Notre unité de recherche travaille donc essentiellement autour des
thèmes suivants :
- Mécanismes de formation et de développement des aérosols
atmosphériques, dynamique des aérosols ;
- Effet des aérosols biogéniques secondaires sur la teneur en
aérosols globale ;
- Interaction entre les aérosols, nuages et climat, et
- Relation entre l’atmosphère et les différents écosystèmes,
notamment les forêts boréales.
Les chercheurs de notre Groupe ont publié plus de 450 articles dans
des revues professionnelles au cours des cinq dernières années, dont
huit articles dans Science or Nature. Résumé de nos activités principales
sont la réalisation de mesures continues et établissement d’une bases de
données relative aux flux de masse atmosphériques et écologiques, aux
précurseurs des aérosols et à l’interaction entre le CO2, les aérosols et
les gaz à l’état de trace via les stations SMEAR sur le terrain (Fig 1) ; et,
Expériences et modélisations ciblées pour mieux comprendre les
modèles observés.
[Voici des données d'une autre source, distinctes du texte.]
/-- What a START taken puts in force and what it does at each block: the mode and the configuration (R196),
the estimates (R22), refill (R37), the FHOLD drive (R88), the tally unit (R166), the keep-wet unit (R126),
nozzle health (R150) and the link (R196). -/
def Obligations.StartPutsTheConfigurationInForce : Prop :=
  ∀ (s : State) (ref : Nat), s.mode.resetPin = false → s.startRefusal = none →
    ∃ t, Completes (.start ref) s t
      ∧ t.mode = { s.mode with
          mode := .run, inForce := s.mode.held, started := true, firstPart := none }
      ∧ t.tally.inForce = { issue := (s.tally.inForce.issue + 1) % 256,
                            values := s.mode.held.sec3.initial }
      ∧ t.tally.prior = t.tally.inForce ∧ t.tally.pendingCopy = s.mode.held.sec3.initial
      ∧ t.tally.startInPeriod = true ∧ t.tally.leadingSeen = s.tally.leadingSeen
      ∧ t.tally.trailingSeen = s.tally.trailingSeen ∧ t.tally.outstanding = s.tally.outstanding
      ∧ t.keepWet.counter = some s.mode.held.sec3.first.keepWetInterval
      ∧ t.keepWet.cappedTicks = 0 ∧ t.keepWet.pointer = s.keepWet.pointer
      ∧ t.keepWet.missed = s.keepWet.missed ∧ t.keepWet.dry = s.keepWet.dry
      ∧ t.nozzle.armed = s.mode.held.sec3.first.autoRecovery
      ∧ t.nozzle.failed = s.nozzle.failed ∧ t.nozzle.issue = s.nozzle.issue
      ∧ (∀ c, t.enabled c = false → t.nozzle.ladders.get c
          = { level := 0, exhausted := false, affected := [], inService := false })
      ∧ (∀ c, StartsInk s t c)
      ∧ (∀ c, (s.refill.get c).state = .held → t.enabled c = false → (t.refill.get c).state = .held)
      ∧ (s.purgeRunning = false → t.purgeRunning = false →
          ∀ c, (s.refill.get c).state = .held → t.enabled c = true →
            ((s.refill.get c).lockedMark = true → (t.refill.get c).state = .locked)
            ∧ ((s.refill.get c).lockedMark = false → (s.refill.get c).starvedMark = true →
                (t.refill.get c).state = .starved)
            ∧ ((s.refill.get c).lockedMark = false → (s.refill.get c).starvedMark = false →
                (t.refill.get c).state = .idle ∨ (t.refill.get c).state = .want
                  ∨ (t.refill.get c).state = .opened))
      ∧ (s.sheetInProgress = false → s.moveInProgress = false → s.sheetStopped = false →
          t.feed.fholdDrive = false)
      ∧ (s.link.statusDue = true ∨ s.mode.held.sec1.statusPeriod ≤ s.link.periodCount →
          t.link.statusDue = true)
      ∧ (t.link.statusDue = true → s.link.statusDue = true
          ∨ s.mode.held.sec1.statusPeriod ≤ s.link.periodCount ∨ t.link.early = true)
      ∧ (∀ n, t.link.peers.get n =
          if (s.link.peers.get n).presence = .present
              ∧ 3 * s.mode.held.sec1.statusPeriod ≤ (s.link.peers.get n).age then
            { s.link.peers.get n with presence := .lost }
          else s.link.peers.get n)
      ∧ t.link.controller =
          (if s.link.controller.presence = .present
              ∧ s.mode.held.sec1.controllerTimeout ≤ s.link.controller.age then
            { s.link.controller with presence := .lost }
          else s.link.controller)
      ∧ t.link.errorWindow = s.link.errorWindow

/-- What a RESTART order leaves at each block (R197, R59, R89, R113, R127, R151, R167, R187, R208). That the
WIPER output is kept, which R113 does not list, is the model's choice (notes/assumptions/23.md), and so is that
the position switch that reads closed is (40.md). The STATUS counts and the early mark are kept, and a RESTART
that closes a valve, moves the guard line or ends a move asks for an early STATUS (R40, R54, R179; that it does
so at a RESTART too is the model's reading, 14.md). -/
def Obligations.RestartGivesEveryBlockItsRestartValues : Prop :=
  ∀ (s : State) (ref : Nat) (straps : StationNo), s.mode.resetPin = false →
    ∃ t, Completes (.restart ref straps) s t ∧ t.shows .restart ref .accepted
      ∧ t.mode = { s.mode with mode := .config, station := straps, firstPart := none }
      ∧ t.ink = s.ink
      ∧ (∀ c, (t.refill.get c).state = .held
          ∧ (t.refill.get c).starvedMark = (s.refill.get c).starvedMark
          ∧ (t.refill.get c).lockedMark = (s.refill.get c).lockedMark
          ∧ (t.refill.get c).leakCount = (s.refill.get c).leakCount
          ∧ (t.refill.get c).leakWindow = (s.refill.get c).leakWindow)
      ∧ t.bands = { records := [], sheetRef := none, lastRetired := 0, guard := .line 0 }
      ∧ t.feed.sheet = none ∧ t.feed.phase = .none ∧ t.feed.position = 0
      ∧ t.feed.commanded = 0 ∧ t.feed.fedPending = 0 ∧ t.feed.capture = none
      ∧ t.feed.stepsAtCapture = none ∧ t.feed.trailing = none ∧ t.feed.skew = none
      ∧ t.feed.skewWindow = none ∧ t.feed.trim = 0
      ∧ t.feed.move = s.feed.move.map (fun m => { m with state := .idle })
      ∧ t.feed.fholdDrive = true ∧ t.feed.vacuum = false ∧ t.feed.underSegment = false
      ∧ t.service = { s.service with
          sled := .unknown, motion := none, current := none, timeLeft := none, head := none,
          pending := PerSource.fill false, order := none, mask := 7, stack := [],
          stopped := false, capIdle := 0 }
      ∧ t.keepWet = { s.keepWet with counter := none, cappedTicks := 0, underCheck := none }
      ∧ t.nozzle = { s.nozzle with
          blocked := false
          ladders := PerChannel.gen fun c => { s.nozzle.ladders.get c with inService := false } }
      ∧ t.tally = { s.tally with outstanding := false }
      ∧ t.faults = { s.faults with active := [] }
      ∧ t.link.errors = 0 ∧ t.link.errorWindow = none ∧ t.link.reportSlot = none
      ∧ t.link.faultSlot = s.link.faultSlot ∧ t.link.nozzleSlot = s.link.nozzleSlot
      ∧ t.link.periodCount = s.link.periodCount ∧ t.link.spacingCount = s.link.spacingCount
      ∧ ((∃ c, (s.refill.get c).state = .opened) ∨ s.bands.guard ≠ .line 0
            ∨ (∃ m ∈ s.feed.move, m.state ≠ .idle) →
          t.link.early = true ∧ t.link.statusDue = (s.link.statusDue || decide (2 ≤ s.link.spacingCount)))
      ∧ ((∀ c, (s.refill.get c).state ≠ .opened) → s.bands.guard = .line 0 →
          (∀ m ∈ s.feed.move, m.state = .idle) →
          t.link.early = s.link.early ∧ t.link.statusDue = s.link.statusDue)
      ∧ (∀ n, t.link.peers.get n = { presence := .absent, age := 0, fields := none })
      ∧ t.link.controller = { presence := .absent, age := 0 }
Notre programme de recherche a été conçu pour se
concentrer sur les aspects de la chaîne de recherche (à l’échelle
moléculaire et globale), où les incertitudes sont les plus grandes. On
citera parmi les résultats récents les plus significatifs l’observation de la
formation de nouvelles particules et leur développement subséquent à
des tailles CCN (Fig 2).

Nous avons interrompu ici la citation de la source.